Но не только в этом дело. Ведь я и над Картиком тоже не имею власти…
Я пристально смотрю в огонь, наблюдаю за танцем оранжевых языков, сосредоточившись на них. В каждом языке светится тонкая голубая душа, чистая и горячая, пожирающая кусочки дерева, чтобы поддержать горение.
Каминные часы отсчитывают секунды; их ровный звук навевает дремоту. Наконец сон побеждает.
Меня со всех сторон окружает густой туман. Прямо передо мной — огромное пепельное дерево, его искривленные ветви тянутся вверх, к невидимому солнцу. Чей-то голос окликает меня.
— Иди ко мне…
Сердце колотится… но я никого не вижу.
— Только ты можешь спасти нас, спасти сферы. Ты должна прийти ко мне…
— Я не могу туда войти, — бормочу я.
— Есть и другой вход — тайная дверь. Доверься магии. Позволь ей привести тебя туда.
— Я больше не владею магией…
— Ты ошибаешься. Твоя сила необычайно велика. Она вплетена в тебя и жаждет освобождения. Дай ей волю. Они именно этого и боятся, но ты бояться не должна. Я могу тебе помочь, но ты должна прийти ко мне. Открой дверь…
Картина меняется. Я в Пещере Вздохов, перед колодцем вечности. Под заледеневшей поверхностью воды лежит мисс Мур, темные волосы раскинулись вокруг головы, как у богини Кали. Мисс Мур висит под стеклянной решеткой своей тюрьмы, прекрасная, как Офелия, пугающая, как грозовая туча. Я чувствую, как меня до костей пробирает дрожь.
— Ты мертва, — шепчу я. — Я тебя убила.
Ее глаза внезапно распахиваются.
— Ты ошибаешься, Джемма. Я жива.
Я просыпаюсь и вижу, что по-прежнему сижу в кресле, а часы на камине показывают половину двенадцатого. Я как будто в лихорадке. Волосы упали на лицо, прилипли к щекам, даже к губам, в висках стучит. Я чувствую себя так, словно меня только что навестило привидение.
«Это был всего лишь сон, Джемма. Забудь о нем. Фелисити права — Цирцея умерла, и даже если ее кровь — на твоих руках, тебе нечего стыдиться».
Но я не могу унять дрожь. И что значит другая часть сна? Какая-то дверь. Чего бы только я ни отдала за то, чтобы найти дорогу обратно, в сферы, к магии!.. На этот раз я не испугаюсь. Я буду лелеять надежду…
Горячие слезы льются из глаз. Я бесполезна. Я бессильна. Я не могу войти в сферы. Я не могу помочь подругам и отцу. Я не могу найти Картика. Я даже не смогу веселиться на приеме в саду. Мне нигде нет места.
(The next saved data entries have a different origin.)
/-- PORT_LINK_UP: the link is in L0 and BAR0 is ready, after the end of power-on reset (R552, R666). -/
def execPortLinkUp (p : Port) (speed width : Nat) (s : State) : Out :=
  done (ifEvent (!s.pwr.porst && s.clk.chosen && !(portOf s p).perst && !(portOf s p).linkUp && portRef s p)
    (flushPending p (setPort p { portOf s p with linkUp := true, ready := true, speed, width } s)) s)

/-! ### Drawers (R455 to R461) -/

/-- TAG_GEN of the request in a drawer's request area (R456). -/
def Drawer.tagGen (d : Drawer) : Nat := leAt d.req 4 2

/-- A write that is discarded and counts as refused (R457, R458). -/
def refuseDrawer (p : Port) (n : Nat) (s : State) : State :=
  let d := drawerOf s p n
  setDrawer p n { d with refused := satAdd 16 d.refused 1 } s

/-- An accepted KICK: to Walec, or answered by the host interface while Walec does not run (R458, R459). -/
def acceptKick (p : Port) (n tag : Nat) (s : State) : State :=
  let d := drawerOf s p n
  if s.hif.walec == .running then
    setDrawer p n { d with state := .request, tag, resp := List.replicate 16 0 ++ d.resp.drop 16 } s
  else respond p n 0x000B false true d.tagGen [] (setDrawer p n { d with tag } s)

/-- A write to HIF_DRW_DOORBELL (R457, R458). -/
def drawerDoorbell (p : Port) (n v : Nat) (s : State) : State :=
  let d := drawerOf s p n
  if bits v 18 16 = 1 then
    if (d.state == .idle || d.state == .response) && bits v 15 12 = d.gen && bits v 15 0 = d.tagGen then acceptKick p n (bits v 11 0) s
    else refuseDrawer p n s
  else if bits v 18 16 = 2 then
    takeClass p n (setDrawer p n { d with gen := (d.gen + 1) % 16, state := .idle, aborts := satAdd 8 d.aborts 1 } s)
  else if bits v 18 16 = 4 then
    if d.state == .response && bits v 15 12 = d.gen then takeClass p n (setDrawer p n { d with state := .idle } s)
    else refuseDrawer p n s
  else refuseDrawer p n s

/-- KICK (R458). -/
def execKick (p : Port) (n value : Nat) (s : State) : Out := done (ifEvent (portOpen s p) (drawerDoorbell p n value s) s)

/-- ABORT (R458). -/
def execAbort (p : Port) (n value : Nat) (s : State) : Out := done (ifEvent (portOpen s p) (drawerDoorbell p n value s) s)

/-- ACK (R458). -/
def execAck (p : Port) (n value : Nat) (s : State) : Out := done (ifEvent (portOpen s p) (drawerDoorbell p n value s) s)

/-- A response from Walec: matched by the state, TAG and GEN of the drawer's request, or discarded (R458). -/
def deliver (p : Port) (n : Nat) (a : Answer) (s : State) : State :=
  let d := drawerOf s p n
  if d.state == .busy && a.tagGen = d.gen * 4096 + d.tag then respond p n a.status false false a.tagGen a.body s
  else
    let t := setDrawer p n { d with staleResp := satAdd 16 d.staleResp 1 } s
    setPort p { portOf t p with staleRespSeen := true } t

/-- WALEC_RESPONSE: the oldest answer of the drawer's channel is delivered (R458). -/
def execWalecResponse (p : Port) (n : Nat) (s : State) : Out :=
  match s.walec.answers.find? fun a => a.ch == .drawer p n with
  | none => done s
  | some a => done (deliver p n a { s with walec := { s.walec with answers := s.walec.answers.erase a } })

/-! ### Queues (R463 to R477, R483) -/

/-- A class is exclusive and its index in HIF_OWN (R473, R478). -/
def exclusive (cls : Nat) : Bool := 1 ≤ cls && cls ≤ 4

/-- Ownership of class k of R478. -/
def ownerOf (s : State) (k : Nat) : Owner := Tbl.get s.hif.own {} k

/-- The port holds the class's lease: it is the holder and the lease has not expired (R473, R480; log 17). -/
def holds (s : State) (p : Port) (cls : Nat) : Bool :=
  !exclusive cls || ((ownerOf s (cls - 1)).holder == some p && !(ownerOf s (cls - 1)).expired)

/-- STATE of a queue: HELD while its port does not hold its exclusive class (R472, R473). -/
def queueState (s : State) (q : Nat) : QueueState :=
  let c := queueOf s q
  if c.state == .active && !holds s c.port c.cls then .held else c.state

/-- A doorbell of a queue is accepted (R469). -/
def doorbellOk (s : State) (p : Port) (q v : Nat) : Bool :=
  let c := queueOf s q
  let tail := bits v 15 0
  let head := bits v 31 16
  queueState s q == .active && c.port == p && bits v 63 60 == c.gen &&
  (!bit v 32 || (tail < c.sqSize && (c.sqTail + c.sqSize - c.sqHead) % c.sqSize ≤ (tail + c.sqSize - c.sqHead) % c.sqSize)) &&
  (!bit v 33 || (head < c.cqSize && (head + c.cqSize - c.cqHead) % c.cqSize ≤ unconsumed c))

/-- A write to HIF_QDB_q (R468, R469); the coalescing timer runs from the oldest completion that CQ_HEAD leaves, and ends with the last
(R483). -/
def queueDoorbell (p : Port) (q v : Nat) (s : State) : State :=
  let c := queueOf s q
  if doorbellOk s p q v then
    let c := if bit v 32 then { c with sqTail := bits v 15 0 } else c
    let c := if bit v 33 then { c with cqHead := bits v 31 16 } else c
    setQueue q { c with since := c.since.drop (c.since.length - unconsumed c) } s
  else
    let t := setQueue q { c with dbRefused := satAdd 8 c.dbRefused 1 } s
    setPort p { portOf t p with dbRefusedSeen := true } t

/-- SQ_DOORBELL (R469). -/
def execSqDoorbell (p : Port) (q value : Nat) (s : State) : Out :=
  done (ifEvent (portOpen s p) (queueDoorbell p q value s) s)

/-- CQ_DOORBELL (R469). -/
def execCqDoorbell (p : Port) (q value : Nat) (s : State) : Out :=
  done (ifEvent (portOpen s p) (queueDoorbell p q value s) s)

/-- Body of a COMPLETION record of a SERVICE queue (R466). -/
def completionBody (status len user : Nat) : Bytes := leBytes 2 status ++ leBytes 2 0 ++ leBytes 4 len ++ leBytes 8 user

/-- Body of an ACCEPTANCE record: status, COMMIT_ID (R501), USER and planned frame (R466). -/
def acceptanceBody (status commitId user frame : Nat) : Bytes :=
  leBytes 2 status ++ leBytes 2 0 ++ leBytes 4 commitId ++ leBytes 8 user ++ leBytes 8 frame

/-- The next entry of a queue, from device DRAM or as the owning port's memory returns it; none when the fetch fails (R463, R470,
R486): a poisoned response is a fetch that fails (log 95). -/
def nextEntry (s : State) (c : Queue) (hostEntry : Option Bytes) : Option Bytes × State :=
  if c.hostRing then (hostEntry.map (padTo 32), s)
  else
    let r := readOp 6 (c.sqAddr + 32 * c.sqHead) 32 [] s
    (if r.2.2 then none else some r.2.1, r.1)

/-- Completion slots that an entry reserves (R470). -/
def slotsFor (c : Queue) (entry : Bytes) : Nat := if c.kind = 1 && u8 entry 0 = 2 then 2 else 1

/-- Fetch an entry: stamped with GEN, its slots reserved (R470, R471). While Walec does not run a COMMIT entry of a SERVICE
queue is answered at once with ST_RESTARTING and every other entry waits in its queue (R30, R459). -/
def fetchEntry (q : Nat) (entry : Bytes) (s : State) : State :=
  let c := queueOf s q
  let need := slotsFor c entry
  let t := setQueue q { c with sqHead := (c.sqHead + 1) % c.sqSize, reserved := c.reserved + need } s
  if c.kind = 1 && s.hif.walec != .running && u8 entry 0 = 2 then
    complete q c.sqHead c.gen 1 (acceptanceBody 0x000B 0 (leAt entry 24 8) 0) need t
  else
    setQueue q { queueOf t q with fetched := c.fetched ++ [{ bytes := entry, slot := c.sqHead, gen := c.gen, reserved := need }] } t

/-- A queue can fetch: its port answers, or the controller serves the entry's line (R428, R431, R448; log 95). -/
def fetches (s : State) (c : Queue) (hostEntry : Option Bytes) : Bool :=
  if c.hostRing then hostEntry.isNone || portOpen s c.port else s.dmc.mode == .running && serves s (c.sqAddr + 32 * c.sqHead)

/-- QUEUE_ENTRY_FETCH (R470). A fetch that fails detaches the queue (R486). -/
def execQueueEntryFetch (q : Nat) (hostEntry : Option Bytes) (s : State) : Out :=
  let c := queueOf s q
  let r := nextEntry s c hostEntry
  let t := match r.1 with
    | none => setQueue q c.detach r.2
    | some e => if slotsFor c e ≤ slotsFree c then fetchEntry q e r.2 else s
  done (ifEvent (queueState s q == .active && c.sqHead ≠ c.sqTail && fetches s c hostEntry) t s)

/-- COALESCE_TIMEOUT (R483). -/
def execCoalesceTimeout (q : Nat) (s : State) : Out :=
  let c := queueOf s q
  match c.since with
  | [] => done s
  | t :: _ => done (ifEvent (c.coalUs ≠ 0 && 0 < unconsumed c)
      (message c.port c.vector (setQueue q { c with since := [] } (advanceTo0 (t + 1000 * c.coalUs + 1) s))) s)

/-! ### Leases (R473 to R481) -/

/-- The lease timers are frozen (R474). -/
def frozen (s : State) : Bool := s.hif.walec == .restarting

/-- Start a port's timer at LEASE_MS: its deadline in TB0, or the time left while frozen (R474). -/
def startLease (p : Port) (s : State) : State :=
  setPort p { portOf s p with lease := some ((if frozen s then 0 else tb0 s) + s.hif.leaseMs * 1000000) } s

/-- Set ownership of class k. -/
def setOwner (k : Nat) (o : Owner) (s : State) : State := { s with hif := { s.hif with own := Tbl.set k o s.hif.own } }

/-- Code of a holder (R479). -/
def holderCode : Option Port → Nat
  | none => 0
  | some .a => 1
  | some .b => 2

/-- The LEASE entry of a class: old holder in bits 7:0 and new holder in 15:8 (R481, R511; log 15). Its time is
TB0's (log 99). -/
def logLease (k : Nat) (old new : Option Port) (s : State) : State :=
  logIn 0 (hw 15) (k + 1) 0x80 (holderCode old + 256 * holderCode new) [] [] false s

/-- The queues of a class when it passes from a port to the other (R477). -/
def passQueues (k : Nat) (old : Port) (s : State) : State :=
  { s with hif := { s.hif with queues := s.hif.queues.map fun e =>
      if e.2.cls = k + 1 && e.2.port == old && e.2.state == .active then
        (e.1, if e.2.hostRing then e.2.detach else { e.2 with port := old.other })
      else e } }

/-- A class passes to the other port (R476, R477, R485). -/
def passClass (k : Nat) (old : Port) (s : State) : State :=
  raise old 3 (raise old.other 2 (passQueues k old (logLease k (some old) (some old.other)
    (setOwner k { ownerOf s k with holder := some old.other, expired := false } s))))

/-- The claim of one class (R475). -/
def claimClass (p : Port) (k : Nat) (s : State) : State :=
  let o := ownerOf s k
  if o.holder == some p.other && !o.expired && (portOf s p.other).lease.isSome then
    setPort p { portOf s p with claimRefused := true } s
  else
    let t := startLease p s
    if o.holder == some p.other then passClass k p.other t
    else raise p 2 (logLease k o.holder (some p) (setOwner k { o with holder := some p, expired := false } t))

/-- The release of one class by its holder (R475). -/
def releaseClass (p : Port) (k : Nat) (s : State) : State :=
  let o := ownerOf s k
  if o.holder == some p then logLease k (some p) none (setOwner k { o with holder := none, expired := false } s) else s

/-- A write to HIF_LEASE_CTRL: renewal, then releases, then claims; a write that claims and releases one class is
discarded (R474, R475, R478, R486). -/
def leaseWrite (p : Port) (v : Nat) (s : State) : State :=
  if (List.range 4).any fun k => bit v k && bit v (4 + k) then s
  else
    let t := if bit v 8 then startLease p s else s
    let t := (List.range 4).foldl (fun t k => if bit v (4 + k) then releaseClass p k t else t) t
    (List.range 4).foldl (fun t k => if bit v k then claimClass p k t else t) t

/-- RENEW (R474). -/
def execRenew (p : Port) (value : Nat) (s : State) : Out := done (ifEvent (portOpen s p) (leaseWrite p value s) s)

/-- CLAIM (R475). -/
def execClaim (p : Port) (value : Nat) (s : State) : Out := done (ifEvent (portOpen s p) (leaseWrite p value s) s)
Я тычу кочергой в умирающий огонь, но он лишь окончательно слабеет. Похоже, я и в этом безнадежна. Я бросаю кочергу на пол и стукаюсь лбом о каминную полку. Мне хочется утонуть в жаре камина, чтобы избавиться от дрожи.
У меня начинает покалывать пальцы; руки дрожат. Та самая слабость, которая накатила на меня на прогулке, вернулась. Кажется, я вот-вот потеряю сознание.
Внезапная волна жара вырывается из зева камина. Огонь вспыхивает заново. С коротким вскриком я отдергиваю руку и падаю на пол. Наконец взлетает еще один язык пламени — и огонь умирает.
Я подношу руку к глазам. Неужели я это сделала? Кончики пальцев до сих пор покалывает, чуть заметно. Я протягиваю руку к затихшему камину, но ничего не происходит. Я закрываю глаза.
— Велю тебе зажечь огонь!
Почерневшее полено трескается и рассыпается в золу. Ничего.
Чьи-то шаги звучат в коридоре. В комнату торопливо входит миссис Джонс.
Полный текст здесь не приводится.